All the while, Jack was intensely aware of how inexperienced she was, of the power he held over her – he always knew when he had power, how much, and how to use it, and this was no exception. He pulled away from her then, opening his eyes to look at her; her eyes were still closed and her mouth parted expectantly, waiting for his lips to return to hers. She opened her eyes, looked at him questioningly, no longer afraid or uncertain.

"You’re sure now, love? This isn’t like an engagement; you can’t take it back when someone better comes along." He grinned at her, the gold in his smile dazzlingly bright at this proximity. "I'm not saying there is anyone better, mind, but this can't be all Jack's fault in the morning."

"Do shut up." She crushed her mouth onto his once more, as his hands traced paths up and down her body. She was unaware of anything but the feeling of him – his lips and his tongue and his hands and his hair, every point of contact, all of him. Neither of them knew for how long they went on, or when Jack’s shirt came off, or how Elizabeth found herself back pressed against his desk, his leg between hers, rubbing until she felt certain she would explode from the friction.

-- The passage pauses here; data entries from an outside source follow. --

-- ==== Sys2Proof/Machine/State.lean ====
section
/-!
DEFINITION. The machine's state (10_state.md R20), the host's events, the reasons a step can stop, and the state after reset.
-/
namespace Sys2Proof.Machine

/-- The input ports as the engine samples them at a rising edge of clk (20_memory.md R40). -/
structure PortInputs where
  /-- rst, synchronous reset. -/
  rst : Bool
  /-- req, a request is presented. -/
  req : Bool
  /-- we, 1 = write. -/
  we : Bool
  /-- size, the access size code. -/
  size : BitVec 2
  /-- addr, the byte offset into the window. -/
  addr : BitVec 5
  /-- wdata, the write data. -/
  wdata : Word
  deriving DecidableEq, Repr

/-- What the host and the platform can do to the engine (log 1). -/
inductive HostEvent where
  /-- A rising edge of clk with these inputs (R40). -/
  | edge (p : PortInputs)
  /-- A rising edge at which an input is not a stable binary value (92_eei_decisions.md D27). -/
  | edgeNotBinary
  /-- A time with clk stopped (60_exceptions.md R111). -/
  | clkStopped
  /-- A loss of power, and power back (R111). -/
  | powerLoss
  deriving DecidableEq, Repr

/-- Whether a reset has occurred since power-up (70_reset_and_hazards.md R121; log 3). -/
inductive Phase where
  | unreset
  | running
  deriving DecidableEq, Repr

/-- The state: the five pieces of R20, and the model's own three fields (logs 1 and 3). -/
structure State where
  /-- ACC, the accumulator (R21). -/
  acc : Word
  /-- ODD, the phase of the stream (R22). -/
  odd : Bool
  /-- The registered output rsp (R40). -/
  rsp : Bool
  /-- The registered output err (R40). -/
  err : Bool
  /-- The registered output rdata (R40). -/
  rdata : Word
  /-- The model's own: whether a reset has occurred (log 3). -/
  phase : Phase
  /-- The model's own: how many times the free values were drawn (log 3). -/
  draws : Nat
  /-- The model's own: what the host does next, soonest first (log 1). -/
  events : List HostEvent
  deriving DecidableEq, Repr

/-- The engine has no fault that stops it: a BusError is a response, after which it goes on (60_exceptions.md R102, R104),
and no computation fails (R100). No step raises a fault; that is the spec's own behaviour (log 11). -/
inductive Fault where
  deriving DecidableEq, Repr

/-- Why a step has no meaning. -/
inductive Refusal where
  /-- Raised by `exec` for an instruction that has no meaning yet: none here. Safe. -/
  | notModelled (mnemonic : String)
  /-- Raised by `risingEdge` for a request before the first reset: "a model gives no meaning to requests before the first
  reset" (93_implementation_defined.md I2; R121). Safe (log 3). -/
  | beforeFirstReset
  /-- Raised by `hostStep` at an edge with non-binary inputs: "A model refuses a request whose inputs are not binary"
  (92_eei_decisions.md D27, I3). Safe (log 6). -/
  | inputsNotBinary
  deriving DecidableEq, Repr

/-- The state right after reset (R30, R120), with no event pending (log 1). -/
def State.reset : State where
  acc := 0x00000000#32
  odd := false
  rsp := false
  err := false
  rdata := 0x00000000#32
  phase := .running
  draws := 0
  events := []

end Sys2Proof.Machine
end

He pulled away again; their lips were barely grazing; when she opened her eyes all she could see were his own. "Let's do this right, love. For the first time, at least." He grabbed her hand, leading her back through a doorway into the adjoining room containing his bed – the only real bed on the ship, reserved for the captain. He let go, turning to face her, gestured to it, bowed slightly. "Milady." Again, he smiled, barely on the roguish side of lecherous. It thrilled and excited her. She lowered herself onto the bed, completely willing to submit herself to him; she was blatantly aware of her inexperience, but she trusted Jack implicitly.

As he positioned himself atop her, already unbuttoning her vest, Elizabeth reached up to gently finger the round, bruise-like scars on his chest, the result of bullets shot long ago, in a different life. He caught her mouth with his as she kicked off her boots and slipped out of the rest of her clothing. Soon they were both undressed completely, and, as Jack marvelled at her smooth, unmarred skin, tanned from the Caribbean sun, she wanted nothing more than to explore his body, find every scar and imperfection, memorize him.

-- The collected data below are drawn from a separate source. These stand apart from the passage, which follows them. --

-- ==== Sys2Proof/Tests/Slice0.lean ====
section
/-!
SUPPORT. The model's own tests. Expected values come from spec/95_test_vectors.md (named V-… below) and from the rules' worked
examples; then the witnesses that the statements' hypotheses can be met.
-/
namespace Sys2Proof.Tests
open Sys2Proof.Machine

/-- A running engine with this ACC and ODD, its output ports at 0. -/
def engine (acc : Word) (odd : Bool) : State := { State.reset with acc := acc, odd := odd }

/-- What a test compares: the response (rsp, err, rdata) and the end state (ACC, ODD). -/
def seen : Host.Outcome State Fault Refusal → Option (Bool × Bool × Word × Word × Bool)
  | .next t => some (t.rsp, t.err, t.rdata, t.acc, t.odd)
  | .fault _ => none
  | .refused _ => none

/-- One edge with this request, from this state. -/
def edge (s : State) (req : ReqVec) (wdata : Word) : Host.Outcome State Fault Refusal :=
  step { s with events := [.edge (.ofRequest ⟨req, wdata⟩)] }

/-! ### Well-formedness: a BUSERR that is one of the seven legal requests is refused -/

theorem test_wf_refuses_wrData8 : (Instr.busErr true 0b00#2 0x00#5).wf = false := by decide
theorem test_wf_refuses_wrData16 : (Instr.busErr true 0b01#2 0x00#5).wf = false := by decide
theorem test_wf_refuses_wrData32 : (Instr.busErr true 0b10#2 0x00#5).wf = false := by decide
theorem test_wf_refuses_wrCtrl : (Instr.busErr true 0b10#2 0x0C#5).wf = false := by decide
theorem test_wf_refuses_rdResult : (Instr.busErr false 0b10#2 0x04#5).wf = false := by decide
theorem test_wf_refuses_rdSum : (Instr.busErr false 0b10#2 0x08#5).wf = false := by decide
theorem test_wf_refuses_rdStatus : (Instr.busErr false 0b10#2 0x10#5).wf = false := by decide
theorem test_wf_accepts_reserved_size : (Instr.busErr true 0b11#2 0x00#5).wf = true := by decide

/-! ### Decoding: words written out from the pattern column of R62 -/

theorem test_decode_idle : decode 0b0_1_11_11111#9 0xFFFFFFFF#32 = .idle := by decide
theorem test_decode_wrData8 : decode 0b1_1_00_00000#9 0xFFFFFF12#32 = .wrData8 0xFFFFFF12#32 := by decide
theorem test_decode_wrData16 : decode 0b1_1_01_00000#9 0x00000203#32 = .wrData16 0x00000203#32 := by decide
theorem test_decode_wrData32 : decode 0b1_1_10_00000#9 0x02030405#32 = .wrData32 0x02030405#32 := by decide
theorem test_decode_wrCtrl : decode 0b1_1_10_01100#9 0x00000001#32 = .wrCtrl 0x00000001#32 := by decide
theorem test_decode_rdResult : decode 0b1_0_10_00100#9 0xFFFFFFFF#32 = .rdResult := by decide
theorem test_decode_rdSum : decode 0b1_0_10_01000#9 0#32 = .rdSum := by decide
theorem test_decode_rdStatus : decode 0b1_0_10_10000#9 0#32 = .rdStatus := by decide
/-- V-ERR-9. -/
theorem test_decode_busErr : decode 0x1EC#9 1#32 = .busErr true 0b11#2 0x0C#5 := by decide

theorem test_table_word_feeds : decodeTableWord 16 0x180 = some (.wrData8 0#32) := by decide
theorem test_table_word_operand : decodeTableWord 48 0x0000_0001_01CC = some (.wrCtrl 1#32) := by decide
theorem test_table_word_stray : decodeTableWord 16 0x0380 = none := by decide

/-- Placed after reset, a table word runs as the first instruction (V-FEED-3: a zero byte flips ODD). -/
theorem test_placed_word_runs :
    seen (step (State.reset.withFetchWord 16 0x180)) = some (true, false, 0#32, 0#32, true) := by decide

He did not take his rings off, and the alternate hot and cold of his fingers on her body – on her breasts, her stomach, her thighs, places she had never been touched – thrilled her. His mouth was on her neck, between her breasts, his breath on her ear; her back arched and she tilted her head back, succumbing to his ministrations. Fingernails dug into his shoulder blades as she wrapped one leg around him. The next thing she knew, she felt him against her, and a breathy "Jack" escaped against her will. Suddenly, with a sharp twinge of pain immediately swallowed in immeasurable pleasure, the emptiness that she had felt so keenly was gone and Jack marvelled at the fact that he no longer had to imagine.

Both her legs were around him now, and she leaned forward as their lips met. Just as quickly, she’d pulled away, begun bathing his chest and neck with her tongue, biting gently, hesitantly, rocking back and forth, caught in the rhythm of their motion and the sea. He lifted her face gently back up to meet his; she caught his eyes and knew that she’d made the right decision, there would be no more doubt or lying or hiding, no more denial and confusion. She was his now, irreversibly, no matter what happened she would be his, and he knew it. He knew the compass would stop swinging wildly now; he knew what he wanted – had always known, but now he knew.

The explosion came – the inevitable result of a build-up of energy over an extended period of time. They lay pressed together, Elizabeth tracing the lines of Jack's scars, idly counting the braids in his hair, as Jack traced circles on the small of Elizabeth’s back. Neither was afraid any longer – the threat of the kraken and the debt to the devil of the sea were just two more obstacles to overcome.

Jack moved down to wrap both his arms around her. "Knew you’d come over to my side. Didn’t think you’d be so quick about it, though."

"Well, you know me. I'm not one to sit and wait." She paused. "I must say, I'm glad."

"Just one more question." Jack took on a serious tone. "Am I invited to your wedding, then?"